I'm thinking a tubular airfoiled fuselage with the nose being just large enough to enclose my AXI motor, then flaring out to make room for the battery pack, then tapering away to the tail.
The fuse will be bulkheads and stringer construction. Thin wing, low aspect ratio, no flaps, small stab and elevators, fuse mounted gear. Monokote.

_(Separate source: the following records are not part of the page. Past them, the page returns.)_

-- ==== Sys2Proof/Config.lean ====
section
/-! DEFINITION. What the spec leaves open: the free values and the open parameters of R9. None has a body, so no
proof can see a value of one. -/

namespace Sys2Proof.Config

/-- `draw()` (R13, R67): the `n`-th value a read of STATE, RESULT or RKEY returns while BUSY = 1. Free (log 4). -/
opaque draw : Nat → Word

/-- RCON at an index the table of R116 does not list (index 0 included, R117). Free, and never read on a reachable
path (log 10). -/
opaque rconUnlisted : Nat → Byte

/-- A schedule word at an index beyond 59, which no rule reads (R80). Free (log 10). -/
opaque beyondSchedule : Nat → Word

/-- `BASE`, the platform address of the 4 KiB register window (R9); the engine sees only the offset (log 12). -/
opaque base : Nat

/-- `LAT_STEP` less one: the parameter is at least 1 (R9, log 12). -/
opaque latStepLessOne : Nat

/-- `LAT_STEP`, the clock cycles of one engine step (R9). -/
def latStep : Nat := latStepLessOne + 1

/-- The clock cycles of `n` engine steps (R280); no rule of the machine reads it. -/
def cycles (n : Nat) : Nat := n * latStep

/-- The byte offset the engine sees of a platform address, where the address lies in the window (R9, R60). -/
def windowOffset (address : Nat) : Option (BitVec 12) :=
  if base ≤ address ∧ address < base + 0x1000 then some (BitVec.ofNat 12 (address - base)) else none

end Sys2Proof.Config
end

I couldn't tell you it will be competitve or even that it will fly well but I do think it's time to dtart from somewhere else.

Dick Fowler:
Sounds interesting. I'm curious as to why you would want a low aspect ratio wing.

frank carlisle:
Well, Dick........................I've been looking at reducing drag and I think less span might do it. AND......I pretty much plan on modeling from now on so if this doesn't work it won't be the last. I'm figuring getting squares  from chord rather than span might work. I don't have any scientific way to predetermin this. So I'll build it. Unless of course you or someone else can come up with a better idea. Which I'd follow in a heartbeat if it had a chance of working.